WORK ORDER: For this exercise, reproduce the entries below exactly, but only from the line containing "a, .fin b m" through the line containing "where q ≤ e. -/", both included.

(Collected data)
-- ==== Sys2Proof/Word.lean ====
section
/-! DEFINITION. The bit-vector types of the Damwin part (R2, R3, R14, R16) and their plainest names. -/

namespace Sys2Proof

/-- A dword: the width of the x registers, the PC, the CSRs and addresses (R3). -/
abbrev Word := BitVec 64

/-- The 512 bits of a v register or of a 64-byte block (R3, R16). -/
abbrev VWord := BitVec 512

/-- A byte (R3). -/
abbrev Byte := BitVec 8

/-- The bits of a binary32 number (R213). -/
abbrev F32 := BitVec 32

/-- The bits of a bfloat16 number (R213). -/
abbrev BF16 := BitVec 16

/-- A 5-bit register field: names an x or a v register (R14). -/
abbrev Reg := BitVec 5

/-- A mask register number m0 to m7 (R21). -/
abbrev MReg := BitVec 3

/-- A queue handle q0 to q15 (R175). -/
abbrev QReg := BitVec 4

/-- An element type code (R16). -/
abbrev EType := BitVec 3

/-- A field name[hi:lo] of a dword (R2), as a number. -/
def fieldOf (w : Word) (hi lo : Nat) : Nat := (w.toNat >>> lo) % 2 ^ (hi + 1 - lo)

/-- The number with bits [hi:lo] replaced by `v` (R2). -/
def withField (w : Word) (hi lo : Nat) (v : Nat) : Word :=
  let m := (2 ^ (hi + 1 - lo) - 1) <<< lo
  (w &&& ~~~(BitVec.ofNat 64 m)) ||| (BitVec.ofNat 64 ((v % 2 ^ (hi + 1 - lo)) <<< lo))

end Sys2Proof
end

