-- ==== Sys2Proof/Machine/Float.lean ====
section
/-! DEFINITION. Binary arithmetic on FP32 and BF16 by exact values and one rounding to nearest, ties to even (R211 to R213),
and the four approximating operations within their bounds (R226). A number's bits are a Nat. -/

namespace Sys2Proof.Machine

/-- A binary format: significand bits with the hidden one, the exponent of the smallest spacing, the width. -/
structure FloatFmt where
  p : Nat
  qmin : Int
  width : Nat
deriving DecidableEq, Repr

/-- FP32 (R211). -/
def f32Fmt : FloatFmt := ⟨24, -149, 32⟩

/-- BF16, the upper half of FP32 (R211). -/
def bf16Fmt : FloatFmt := ⟨8, -133, 16⟩

/-- A value: a NaN, an infinity, or sign, magnitude m × 2^e (a zero has a sign). -/
inductive FVal where
  | nan
  | inf (neg : Bool)
  | fin (neg : Bool) (m : Nat) (e : Int)
deriving DecidableEq, Repr

/-- The bit pattern of +∞, which is also the least magnitude that overflows. -/
def FloatFmt.infBits (f : FloatFmt) : Nat := 255 * 2 ^ (f.p - 1)

/-- The sign bit. -/
def FloatFmt.signBit (f : FloatFmt) : Nat := 2 ^ (f.width - 1)

/-- The canonical NaN: 0x7FC0_0000, 0x7FC0 (R213). -/
def FloatFmt.nanBits (f : FloatFmt) : Nat := f.infBits + 2 ^ (f.p - 2)

/-- The magnitude bits. -/
def FloatFmt.mag (f : FloatFmt) (b : Nat) : Nat := b % f.signBit

/-- The sign. -/
def FloatFmt.neg (f : FloatFmt) (b : Nat) : Bool := b / f.signBit % 2 == 1

/-- Bits with a sign put on. -/
def FloatFmt.withSign (f : FloatFmt) (neg : Bool) (mag : Nat) : Nat := if neg then f.signBit + mag else mag

/-- Whether the bits are a NaN. -/
def FloatFmt.isNaN (f : FloatFmt) (b : Nat) : Bool := f.infBits < f.mag b

/-- Whether the bits are an infinity. -/
def FloatFmt.isInf (f : FloatFmt) (b : Nat) : Bool := f.mag b == f.infBits

/-- The value the bits stand for. -/
def FloatFmt.value (f : FloatFmt) (b : Nat) : FVal :=
  let m := f.mag b
  if f.infBits < m then .nan
  else if m = f.infBits then .inf (f.neg b)
  else
    let be := m / 2 ^ (f.p - 1)
    let fr := m % 2 ^ (f.p - 1)
    if be = 0 then .fin (f.neg b) fr f.qmin
    else .fin (f.neg b) (fr + 2 ^ (f.p - 1)) (f.qmin + (be - 1 : Nat))

/-- m / 2^k rounded to nearest, ties to even. -/
def rneShift (m k : Nat) : Nat :=
  if k = 0 then m
  else
    let q := m / 2 ^ k
    let r := m % 2 ^ k
    let half := 2 ^ (k - 1)
    if half < r ∨ (r = half ∧ q % 2 = 1) then q + 1 else q

/-- n / d rounded to nearest, ties to even. -/
def rneDiv (n d : Nat) : Nat :=
  let q := n / d
  let r := n % d
  if d < 2 * r ∨ (d = 2 * r ∧ q % 2 = 1) then q + 1 else q

/-- The number of bits of a Nat. -/
def bitLen (m : Nat) : Nat := if m = 0 then 0 else Nat.log2 m + 1

/-- The magnitude bits of m × 2^e rounded (R213); at or above `infBits` it is an infinity. -/
def FloatFmt.roundMag (f : FloatFmt) (m : Nat) (e : Int) : Nat :=
  if m = 0 then 0
  else
    let q := max (e + (bitLen m : Int) - (f.p : Int)) f.qmin
    let m' := if q ≤ e then m * 2 ^ (e - q).toNat else rneShift m (q - e).toNat
    min ((q - f.qmin).toNat * 2 ^ (f.p - 1) + m') f.infBits

/-- rne of a value (R213). -/
def FloatFmt.round (f : FloatFmt) : FVal → Nat
  | .nan => f.nanBits
  | .inf n => f.withSign n f.infBits
  | .fin n m e => f.withSign n (f.roundMag m e)

/-- The exact product of two values (R213). -/
def FVal.mul : FVal → FVal → FVal
  | .nan, _ => .nan
  | _, .nan => .nan
  | .inf a, .inf b => .inf (a != b)
  | .inf a, .fin b m _ => if m = 0 then .nan else .inf (a != b)
  | .fin a m _, .inf b => if m = 0 then .nan else .inf (a != b)
  | .fin a m e, .fin b m' e' => .fin (a != b) (m * m') (e + e')

/-- The integer of a signed magnitude, scaled to exponent `q`, where q ≤ e. -/
def scaled (n : Bool) (m : Nat) (e q : Int) : Int :=
  let v : Int := (m * 2 ^ (e - q).toNat : Nat)
  if n then -v else v

/-- The exact sum of two values; an exact zero is −0 only where both are −0 or negative zero products (R213). -/
def FVal.add : FVal → FVal → FVal
  | .nan, _ => .nan
  | _, .nan => .nan
  | .inf a, .inf b => if a = b then .inf a else .nan
  | .inf a, .fin _ _ _ => .inf a
  | .fin _ _ _, .inf b => .inf b
  | .fin a m e, .fin b m' e' =>
    let q := min e e'
    let s := scaled a m e q + scaled b m' e' q
    if s = 0 then .fin (a && b && m == 0 && m' == 0) 0 q
    else .fin (s < 0) s.natAbs q

/-- The value with its sign inverted. -/
def FVal.negate : FVal → FVal
  | .nan => .nan
  | .inf n => .inf !n
  | .fin n m e => .fin (!n) m e

/-- rne(a + b). -/
def fAdd (f : FloatFmt) (a b : Nat) : Nat := f.round ((f.value a).add (f.value b))

/-- rne(a − b). -/
def fSub (f : FloatFmt) (a b : Nat) : Nat := f.round ((f.value a).add (f.value b).negate)

/-- rne(a × b). -/
def fMul (f : FloatFmt) (a b : Nat) : Nat := f.round ((f.value a).mul (f.value b))

/-- rne(a × b + d), the product not rounded. -/
def fFma (f : FloatFmt) (a b d : Nat) : Nat := f.round (((f.value a).mul (f.value b)).add (f.value d))

/-- An order in which −0 lies just below +0. -/
def fKey (f : FloatFmt) (b : Nat) : Int := if f.neg b then -(f.mag b : Int) - 1 else (f.mag b : Int)

/-- The number line, on which the zeros are equal. -/
def fOrd (f : FloatFmt) (b : Nat) : Int := if f.neg b then -(f.mag b : Int) else (f.mag b : Int)

/-- VFMIN (R225). -/
def fMin (f : FloatFmt) (a b : Nat) : Nat :=
  if f.isNaN a || f.isNaN b then f.nanBits else if fKey f a ≤ fKey f b then a else b

/-- VFMAX (R225). -/
def fMax (f : FloatFmt) (a b : Nat) : Nat :=
  if f.isNaN a || f.isNaN b then f.nanBits else if fKey f b ≤ fKey f a then a else b

/-- VFABS (R225). -/
def fAbs (f : FloatFmt) (a : Nat) : Nat := if f.isNaN a then f.nanBits else f.mag a

/-- VFNEG (R225). -/
def fNeg (f : FloatFmt) (a : Nat) : Nat := if f.isNaN a then f.nanBits else f.withSign (!f.neg a) (f.mag a)

/-- IEEE comparisons: a NaN gives false, −0 equals +0 (R235). -/
def fEq (f : FloatFmt) (a b : Nat) : Bool := !f.isNaN a && !f.isNaN b && fOrd f a == fOrd f b

def fLt (f : FloatFmt) (a b : Nat) : Bool := !f.isNaN a && !f.isNaN b && fOrd f a < fOrd f b

def fLe (f : FloatFmt) (a b : Nat) : Bool := !f.isNaN a && !f.isNaN b && fOrd f a ≤ fOrd f b

/-- BF16 to FP32 appends 16 zero bits, of a NaN too (R213; notes/assumptions/20.md). -/
def bf16ToF32 (a : Nat) : Nat := a * 65536

/-- FP32 to BF16 (R213). -/
def f32ToBf16 (a : Nat) : Nat := bf16Fmt.round (f32Fmt.value a)

/-- rne of an integer in FP32. -/
def intToF32 (z : Int) : Nat := f32Fmt.round (.fin (z < 0) z.natAbs 0)

/-- rne to an integer, saturated to [−2^31, 2^31 − 1]; NaN gives 0 (R233). -/
def f32ToS32 (a : Nat) : Int :=
  match f32Fmt.value a with
  | .nan => 0
  | .inf n => if n then -2147483648 else 2147483647
  | .fin n m e =>
    let v : Nat := if 0 ≤ e then m * 2 ^ e.toNat else rneShift m (-e).toNat
    if n then max (-(v : Int)) (-2147483648) else min (v : Int) 2147483647

/-! ### VEXP2, VLOG2, VRCP, VRSQ (R226)

Outside the exact cases the result is a number of the grid of FP32 within the bound of the exact one: the grid point below
the exact result, moved by a free choice that stays within the bound. -/

/-- Fraction bits of the fixed-point numbers below. -/
def fixBits : Nat := 192

/-- ln 2 in units of 2^-192, rounded down. -/
def ln2Fix : Nat := 4350955369971217654477563090224794165364344896676135745069

/-- The Taylor series of e^y in fixed point: the sum from term `k` on, `t` the term before it. -/
def expSeries : Nat → Nat → Nat → Nat → Nat
  | 0, _, _, _ => 0
  | fuel + 1, k, t, y =>
    let t' := t * y / 2 ^ fixBits / k
    t' + expSeries fuel (k + 1) t' y

/-- 2^f for a fraction f in units of 2^-192, in the same units, rounded down. -/
def exp2Fix (f : Nat) : Nat := 2 ^ fixBits + expSeries 48 1 (2 ^ fixBits) (f * ln2Fix / 2 ^ fixBits)

/-- The next `n` bits of log2 of x, a fixed-point number from 1 up to 2: squaring yields one bit a turn. -/
def log2Bits : Nat → Nat → Nat → Nat
  | 0, _, acc => acc
  | n + 1, x, acc =>
    let y := x * x / 2 ^ fixBits
    if 2 ^ (fixBits + 1) ≤ y then log2Bits n (y / 2) (2 * acc + 1) else log2Bits n y (2 * acc)

/-- The magnitude bits of m × 2^e rounded down to the grid of FP32. -/
def floorMag (m : Nat) (e : Int) : Nat :=
  if m = 0 then 0
  else
    let q := max (e + (bitLen m : Int) - 24) (-149)
    let m' := if q ≤ e then m * 2 ^ (e - q).toNat else m / 2 ^ (q - e).toNat
    min ((q + 149).toNat * 2 ^ 23 + m') f32Fmt.infBits

/-- The grid point above the one after `fl`, where it lies within 2 ulp: past a power of two the grid is twice as wide. -/
def nextTwo (fl : Nat) : Nat := if 2 ^ 23 ≤ fl ∧ (fl + 1) % 2 ^ 23 = 0 then fl + 1 else fl + 2

/-- A grid point within 2 ulp of a result that lies just above grid point `fl`: fl − 1 to fl + 2, kept finite. -/
def pickTwo (fl pick : Nat) : Nat :=
  if f32Fmt.infBits ≤ fl then f32Fmt.infBits else min (min (fl + pick % 4 - 1) (nextTwo fl)) (f32Fmt.infBits - 1)

/-- A grid point within 1 ulp: fl or fl + 1; below 2^-126 the bound is 2 × 2^-149. -/
def pickOne (fl pick : Nat) : Nat :=
  if f32Fmt.infBits ≤ fl then f32Fmt.infBits
  else if fl < 2 ^ 23 then fl + pick % 4 - 1
  else min (fl + pick % 2) (f32Fmt.infBits - 1)

/-- Whether m is a power of two. -/
def isPow2 (m : Nat) : Bool := m != 0 && m == 2 ^ Nat.log2 m

/-- VEXP2 (R226). -/
def fExp2 (a : Nat) : Nat :=
  match f32Fmt.value a with
  | .nan => f32Fmt.nanBits
  | .inf n => if n then 0 else f32Fmt.infBits
  | .fin n m e =>
    if m = 0 then f32Fmt.round (.fin false 1 0)
    else
      -- a in units of 2^-192, rounded down; every FP32 operand of magnitude below 2^9 fits, the others are far outside
      let big : Bool := 0 ≤ e && (2 ^ 20 ≤ m * 2 ^ (min e.toNat 60))
      let v : Int := if n then -((m * 2 ^ (e + 192).toNat : Nat) : Int) else ((m * 2 ^ (e + 192).toNat : Nat) : Int)
      if big then (if n then 0 else f32Fmt.infBits)
      else
        let k := v / ((2 ^ fixBits : Nat) : Int)
        let fr := (v % ((2 ^ fixBits : Nat) : Int)).toNat
        if 128 ≤ k then f32Fmt.infBits
        else if k < -150 ∨ (k = -150 ∧ fr = 0) then 0
        else if fr = 0 then f32Fmt.round (.fin false 1 k)
        else pickTwo (floorMag (exp2Fix fr) (k - 192)) (Config.exp2Pick (BitVec.ofNat 32 a))

/-- VLOG2 (R226). -/
def fLog2 (a : Nat) : Nat :=
  match f32Fmt.value a with
  | .nan => f32Fmt.nanBits
  | .inf n => if n then f32Fmt.nanBits else f32Fmt.infBits
  | .fin n m e =>
    if m = 0 then f32Fmt.withSign true f32Fmt.infBits
    else if n then f32Fmt.nanBits
    else
      let l := Nat.log2 m
      let k : Int := e + (l : Int)
      if isPow2 m then intToF32 k
      else
        -- log2 a = k + fr × 2^-128, fr rounded down
        let fr := log2Bits 128 (m * 2 ^ (fixBits - l)) 0
        let v : Int := k * ((2 ^ 128 : Nat) : Int) + (fr : Int)
        -- below zero the grid point under the magnitude belongs to the larger result
        let mag := if v < 0 then (-v).toNat - 1 else v.toNat
        f32Fmt.withSign (v < 0) (pickTwo (floorMag mag (-128)) (Config.log2Pick (BitVec.ofNat 32 a)))

/-- VRCP (R226). -/
def fRcp (a : Nat) : Nat :=
  match f32Fmt.value a with
  | .nan => f32Fmt.nanBits
  | .inf n => f32Fmt.withSign n 0
  | .fin n m e =>
    if m = 0 then f32Fmt.withSign n f32Fmt.infBits
    else if isPow2 m then f32Fmt.withSign n (f32Fmt.roundMag 1 (-(e + (Nat.log2 m : Int))))
    else f32Fmt.withSign n (pickOne (floorMag (2 ^ 128 / m) (-e - 128)) (Config.rcpPick (BitVec.ofNat 32 a)))

/-- The integer square root, one bit of the root a turn. -/
def isqrtLoop : Nat → Nat → Nat → Nat
  | 0, _, r => r
  | k + 1, v, r => let r' := r + 2 ^ k; if r' * r' ≤ v then isqrtLoop k v r' else isqrtLoop k v r

/-- VRSQ (R226). -/
def fRsq (a : Nat) : Nat :=
  match f32Fmt.value a with
  | .nan => f32Fmt.nanBits
  | .inf n => if n then f32Fmt.nanBits else 0
  | .fin n m e =>
    if m = 0 then f32Fmt.withSign n f32Fmt.infBits
    else if n then f32Fmt.nanBits
    else
      -- m × 2^e with an even exponent
      let m' := if e % 2 = 0 then m else 2 * m
      let e' := if e % 2 = 0 then e else e - 1
      if isPow2 m' && Nat.log2 m' % 2 == 0 then f32Fmt.roundMag 1 (-(e' / 2 + ((Nat.log2 m' / 2 : Nat) : Int)))
      else pickOne (floorMag (isqrtLoop 66 (2 ^ 128 / m') 0) (-(e' / 2) - 64)) (Config.rsqPick (BitVec.ofNat 32 a))

/-- An approximating form in type `f` (R226): the bf16 result is the f32 result rounded. -/
def approx (isBf : Bool) (op : Nat → Nat) (a : Nat) : Nat := if isBf then f32ToBf16 (op (bf16ToF32 a)) else op a

end Sys2Proof.Machine
end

WRITTEN ANSWER:
  | .inf a, .fin b m _ => if m = 0 then .nan else .inf (a != b)
  | .fin a m _, .inf b => if m = 0 then .nan else .inf (a != b)
  | .fin a m e, .fin b m' e' => .fin (a != b) (m * m') (e + e')

/-- The integer of a signed magnitude, scaled to exponent `q`, where q ≤ e. -/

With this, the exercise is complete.